One inconvenience with "elements are nested according to the syntactical rules of their specifications" is that HTML, unlike XML, does not cleanly separate syntax and validity, so a parser will always refer to content models when parsing an HTML document into a tree. For example, <p><h1>Content Model Validity</h1></p> can be perfectly parsed into a tree if syntax is the only thing you look at. But if you look at the content model for the p element in HTML 5, you'll notice that p cannot contain heading elements and that it is an element whose end tag can be omitted when it is followed by a heading element.

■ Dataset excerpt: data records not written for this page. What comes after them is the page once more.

/-- ADD. -/
def execAluAdd (ch : ChIdx) (jc : JcIdx) (rd ra rb : Fin 32) (s : State) : Out := s.alu ch jc rd ra rb (· + ·)
/-- SUB. -/
def execAluSub (ch : ChIdx) (jc : JcIdx) (rd ra rb : Fin 32) (s : State) : Out := s.alu ch jc rd ra rb (· - ·)
/-- AND. -/
def execAluAnd (ch : ChIdx) (jc : JcIdx) (rd ra rb : Fin 32) (s : State) : Out := s.alu ch jc rd ra rb (· &&& ·)
/-- OR. -/
def execAluOr (ch : ChIdx) (jc : JcIdx) (rd ra rb : Fin 32) (s : State) : Out := s.alu ch jc rd ra rb (· ||| ·)
/-- XOR. -/
def execAluXor (ch : ChIdx) (jc : JcIdx) (rd ra rb : Fin 32) (s : State) : Out := s.alu ch jc rd ra rb (· ^^^ ·)
/-- SLL by rb[5:0]. -/
def execAluSll (ch : ChIdx) (jc : JcIdx) (rd ra rb : Fin 32) (s : State) : Out :=
  s.alu ch jc rd ra rb fun a b => a <<< shAmt b
/-- SRL by rb[5:0]. -/
def execAluSrl (ch : ChIdx) (jc : JcIdx) (rd ra rb : Fin 32) (s : State) : Out :=
  s.alu ch jc rd ra rb fun a b => a >>> shAmt b
/-- SRA by rb[5:0]. -/
def execAluSra (ch : ChIdx) (jc : JcIdx) (rd ra rb : Fin 32) (s : State) : Out :=
  s.alu ch jc rd ra rb fun a b => a.sshiftRight (shAmt b)
/-- SLT, signed. -/
def execAluSlt (ch : ChIdx) (jc : JcIdx) (rd ra rb : Fin 32) (s : State) : Out :=
  s.alu ch jc rd ra rb fun a b => ofBool (a.slt b)
/-- SLTU, unsigned. -/
def execAluSltu (ch : ChIdx) (jc : JcIdx) (rd ra rb : Fin 32) (s : State) : Out :=
  s.alu ch jc rd ra rb fun a b => ofBool (a.ult b)
/-- MIN, signed. -/
def execAluMin (ch : ChIdx) (jc : JcIdx) (rd ra rb : Fin 32) (s : State) : Out :=
  s.alu ch jc rd ra rb fun a b => if a.slt b then a else b
/-- MAX, signed. -/
def execAluMax (ch : ChIdx) (jc : JcIdx) (rd ra rb : Fin 32) (s : State) : Out :=
  s.alu ch jc rd ra rb fun a b => if a.slt b then b else a
/-- MUL, low 64 bits. -/
def execAluMul (ch : ChIdx) (jc : JcIdx) (rd ra rb : Fin 32) (s : State) : Out := s.alu ch jc rd ra rb (· * ·)
/-- MULH, signed. -/
def execAluMulh (ch : ChIdx) (jc : JcIdx) (rd ra rb : Fin 32) (s : State) : Out := s.alu ch jc rd ra rb mulHS
/-- MULHU, unsigned. -/
def execAluMulhu (ch : ChIdx) (jc : JcIdx) (rd ra rb : Fin 32) (s : State) : Out := s.alu ch jc rd ra rb mulHU
/-- DIV. -/
def execAluDiv (ch : ChIdx) (jc : JcIdx) (rd ra rb : Fin 32) (s : State) : Out := s.alu ch jc rd ra rb divS
/-- DIVU. -/
def execAluDivu (ch : ChIdx) (jc : JcIdx) (rd ra rb : Fin 32) (s : State) : Out := s.alu ch jc rd ra rb divU
/-- REM. -/
def execAluRem (ch : ChIdx) (jc : JcIdx) (rd ra rb : Fin 32) (s : State) : Out := s.alu ch jc rd ra rb remS
/-- REMU. -/
def execAluRemu (ch : ChIdx) (jc : JcIdx) (rd ra rb : Fin 32) (s : State) : Out := s.alu ch jc rd ra rb remU

/-- ADDI: rd := ra + sext(imm16). -/
def execAddi (ch : ChIdx) (jc : JcIdx) (rd ra : Fin 32) (imm : BitVec 16) (s : State) : Out :=
  s.aluImm ch jc rd ra fun a => a + sext64 imm
/-- ANDI: rd := ra and zext(imm16). -/
def execAndi (ch : ChIdx) (jc : JcIdx) (rd ra : Fin 32) (imm : BitVec 16) (s : State) : Out :=
  s.aluImm ch jc rd ra fun a => a &&& imm.zeroExtend 64
/-- ORI: rd := ra or zext(imm16). -/
def execOri (ch : ChIdx) (jc : JcIdx) (rd ra : Fin 32) (imm : BitVec 16) (s : State) : Out :=
  s.aluImm ch jc rd ra fun a => a ||| imm.zeroExtend 64
/-- XORI: rd := ra xor zext(imm16). -/
def execXori (ch : ChIdx) (jc : JcIdx) (rd ra : Fin 32) (imm : BitVec 16) (s : State) : Out :=
  s.aluImm ch jc rd ra fun a => a ^^^ imm.zeroExtend 64
/-- SLTI: 1 when ra < sext(imm16) signed, else 0. -/
def execSlti (ch : ChIdx) (jc : JcIdx) (rd ra : Fin 32) (imm : BitVec 16) (s : State) : Out :=
  s.aluImm ch jc rd ra fun a => ofBool (a.slt (sext64 imm))

/-- The immediate shift of SHI, by the kind in imm16[7:6] (Table 2.3); none for the reserved kind (R45) and for non-zero
imm16[15:8] (R46). -/
def shiValue (imm : BitVec 16) (a : DWord) : Option DWord :=
  let n := bits imm.toNat 5 0
  if bits imm.toNat 15 8 != 0 then none
  else match bits imm.toNat 7 6 with
    | 0 => some (a <<< n)
    | 1 => some (a >>> n)
    | 2 => some (a.sshiftRight n)
    | _ => none

/-- SHI. -/
def execShi (ch : ChIdx) (jc : JcIdx) (rd ra : Fin 32) (imm : BitVec 16) (s : State) : Out :=
  .next (s.scalar ch jc fun s =>
    match shiValue imm ((s.ctx ch jc).rg ra) with
    | some v => s.setRd ch jc rd v
    | none => s.trapPc ch jc stIllegalOp)

/-- MOVZ: rd := imm16 shifted left by 16 x hw; bits [18:16] must be zero (R46). -/
def execMovz (ch : ChIdx) (jc : JcIdx) (rd : Fin 32) (hw : Fin 4) (rsv : BitVec 3) (imm : BitVec 16) (s : State) : Out :=
  .next (s.scalar ch jc fun s =>
    if rsv ≠ 0 then s.trapPc ch jc stIllegalOp
    else s.setRd ch jc rd (imm.zeroExtend 64 <<< (16 * hw.val)))

/-- The register with halfword `hw` replaced. -/
def putHalf (v : DWord) (hw : Fin 4) (imm : BitVec 16) : DWord :=
  (v &&& ~~~ (0xFFFF#64 <<< (16 * hw.val))) ||| (imm.zeroExtend 64 <<< (16 * hw.val))

/-- MOVK: halfword hw of rd := imm16, other bits kept; bits [18:16] must be zero (R46). -/
def execMovk (ch : ChIdx) (jc : JcIdx) (rd : Fin 32) (hw : Fin 4) (rsv : BitVec 3) (imm : BitVec 16) (s : State) : Out :=
  .next (s.scalar ch jc fun s =>
    if rsv ≠ 0 then s.trapPc ch jc stIllegalOp
    else s.setRd ch jc rd (putHalf ((s.ctx ch jc).rg rd) hw imm))

/-! ## Memory (R47, R70, R524) -/

/-- The address ra + sext(imm16). -/
def State.ea (s : State) (ch : ChIdx) (jc : JcIdx) (ra : Fin 32) (imm : BitVec 16) : DWord :=
  (s.ctx ch jc).rg ra + sext64 imm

So the browser turns the code into the following: <p></p><h1>Content Model Validity</h1></p>: it closes the first p element, and the end tag </p> is orphaned, which causes a parsing error. If we want to get around this interference between validity and syntax, it may be better to write something like "elements don't overlap at the syntactical level" or "elements don't overlap in the syntax tree". This would fail something like <strong><em></strong></em> but not <p></p><h1>Content Model Validity</h1></p>. If we also want to fail the latter code sample, we would need to add a condition such as "the syntax tree does not contain orphaned end tags". (I am avoiding the term "Document Object Model", because the DOM is not a data structure or a set of data structures.)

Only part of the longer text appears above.